§ **WHAT IS BEING ASKED**
Nothing outside the range below should be printed. Output exactly the lines from the line with "after (put s.programAddress.asInteger" to the line with "Ill-formed terms -/", both included.
(INFORMATION begins)
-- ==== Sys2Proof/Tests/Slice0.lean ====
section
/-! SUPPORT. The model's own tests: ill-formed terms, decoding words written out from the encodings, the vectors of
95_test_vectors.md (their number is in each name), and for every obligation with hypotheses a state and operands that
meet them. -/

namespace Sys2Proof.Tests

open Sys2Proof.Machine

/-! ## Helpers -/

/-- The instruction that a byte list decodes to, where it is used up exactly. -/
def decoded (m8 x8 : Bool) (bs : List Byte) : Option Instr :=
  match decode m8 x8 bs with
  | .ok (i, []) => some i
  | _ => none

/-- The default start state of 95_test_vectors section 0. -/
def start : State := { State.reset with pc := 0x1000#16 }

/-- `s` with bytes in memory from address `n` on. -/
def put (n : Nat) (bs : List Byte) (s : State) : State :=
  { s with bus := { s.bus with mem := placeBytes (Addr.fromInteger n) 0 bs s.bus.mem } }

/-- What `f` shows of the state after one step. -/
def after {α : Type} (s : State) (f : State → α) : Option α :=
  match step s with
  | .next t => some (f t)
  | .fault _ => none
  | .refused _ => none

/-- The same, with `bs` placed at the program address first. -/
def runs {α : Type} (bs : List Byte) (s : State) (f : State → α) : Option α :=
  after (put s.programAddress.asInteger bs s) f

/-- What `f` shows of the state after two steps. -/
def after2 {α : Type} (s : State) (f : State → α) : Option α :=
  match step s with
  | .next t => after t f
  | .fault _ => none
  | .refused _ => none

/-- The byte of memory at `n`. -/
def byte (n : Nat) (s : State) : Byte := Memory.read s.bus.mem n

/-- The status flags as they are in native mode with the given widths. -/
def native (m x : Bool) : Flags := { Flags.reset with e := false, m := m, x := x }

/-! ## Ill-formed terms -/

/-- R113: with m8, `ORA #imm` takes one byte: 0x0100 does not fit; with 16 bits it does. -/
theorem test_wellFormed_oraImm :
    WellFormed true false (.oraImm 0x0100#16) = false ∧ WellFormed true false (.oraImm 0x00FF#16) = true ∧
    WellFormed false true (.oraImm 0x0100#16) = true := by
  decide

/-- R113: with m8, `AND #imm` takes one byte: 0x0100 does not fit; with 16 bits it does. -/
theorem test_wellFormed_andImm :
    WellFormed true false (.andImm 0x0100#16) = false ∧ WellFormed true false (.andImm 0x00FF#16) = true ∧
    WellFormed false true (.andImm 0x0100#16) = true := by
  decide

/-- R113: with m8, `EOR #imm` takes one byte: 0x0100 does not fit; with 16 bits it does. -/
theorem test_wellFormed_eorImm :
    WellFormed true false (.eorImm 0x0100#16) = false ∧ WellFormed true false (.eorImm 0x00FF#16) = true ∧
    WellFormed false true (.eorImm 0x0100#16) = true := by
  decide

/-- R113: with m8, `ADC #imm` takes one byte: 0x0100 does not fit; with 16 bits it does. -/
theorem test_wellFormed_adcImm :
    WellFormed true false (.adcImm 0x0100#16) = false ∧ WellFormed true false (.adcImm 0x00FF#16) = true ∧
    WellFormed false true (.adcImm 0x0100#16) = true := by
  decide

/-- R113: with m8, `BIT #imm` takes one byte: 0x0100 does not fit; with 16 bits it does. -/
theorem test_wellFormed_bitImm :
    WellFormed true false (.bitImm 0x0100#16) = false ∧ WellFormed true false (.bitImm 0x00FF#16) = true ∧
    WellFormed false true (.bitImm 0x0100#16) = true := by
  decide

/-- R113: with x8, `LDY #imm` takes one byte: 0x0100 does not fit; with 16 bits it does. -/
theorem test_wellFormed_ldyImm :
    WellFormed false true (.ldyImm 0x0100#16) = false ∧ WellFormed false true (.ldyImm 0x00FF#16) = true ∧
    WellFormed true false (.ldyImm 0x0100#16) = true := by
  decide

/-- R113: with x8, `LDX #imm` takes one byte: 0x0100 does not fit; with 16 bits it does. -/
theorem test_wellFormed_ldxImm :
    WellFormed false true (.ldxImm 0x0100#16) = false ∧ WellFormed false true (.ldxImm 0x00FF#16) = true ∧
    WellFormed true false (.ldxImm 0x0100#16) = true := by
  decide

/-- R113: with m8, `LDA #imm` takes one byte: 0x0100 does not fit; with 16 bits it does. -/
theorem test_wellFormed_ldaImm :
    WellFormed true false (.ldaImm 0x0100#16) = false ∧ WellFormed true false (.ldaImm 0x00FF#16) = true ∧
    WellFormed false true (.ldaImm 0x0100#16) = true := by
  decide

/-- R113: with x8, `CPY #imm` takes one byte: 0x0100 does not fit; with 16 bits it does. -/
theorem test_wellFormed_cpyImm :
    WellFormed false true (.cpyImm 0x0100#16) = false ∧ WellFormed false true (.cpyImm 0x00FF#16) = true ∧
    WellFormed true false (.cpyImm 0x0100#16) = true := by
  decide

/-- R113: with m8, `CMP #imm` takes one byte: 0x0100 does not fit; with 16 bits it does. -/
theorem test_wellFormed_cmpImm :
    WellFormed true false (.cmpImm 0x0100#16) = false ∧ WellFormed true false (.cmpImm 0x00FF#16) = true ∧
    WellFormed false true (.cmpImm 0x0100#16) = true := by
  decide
(INFORMATION ends)
§ **TASK RESPONSE**
  after (put s.programAddress.asInteger bs s) f

/-- What `f` shows of the state after two steps. -/
def after2 {α : Type} (s : State) (f : State → α) : Option α :=
  match step s with
  | .next t => after t f
  | .fault _ => none
  | .refused _ => none

/-- The byte of memory at `n`. -/
def byte (n : Nat) (s : State) : Byte := Memory.read s.bus.mem n

/-- The status flags as they are in native mode with the given widths. -/
def native (m x : Bool) : Flags := { Flags.reset with e := false, m := m, x := x }

/-! ## Ill-formed terms -/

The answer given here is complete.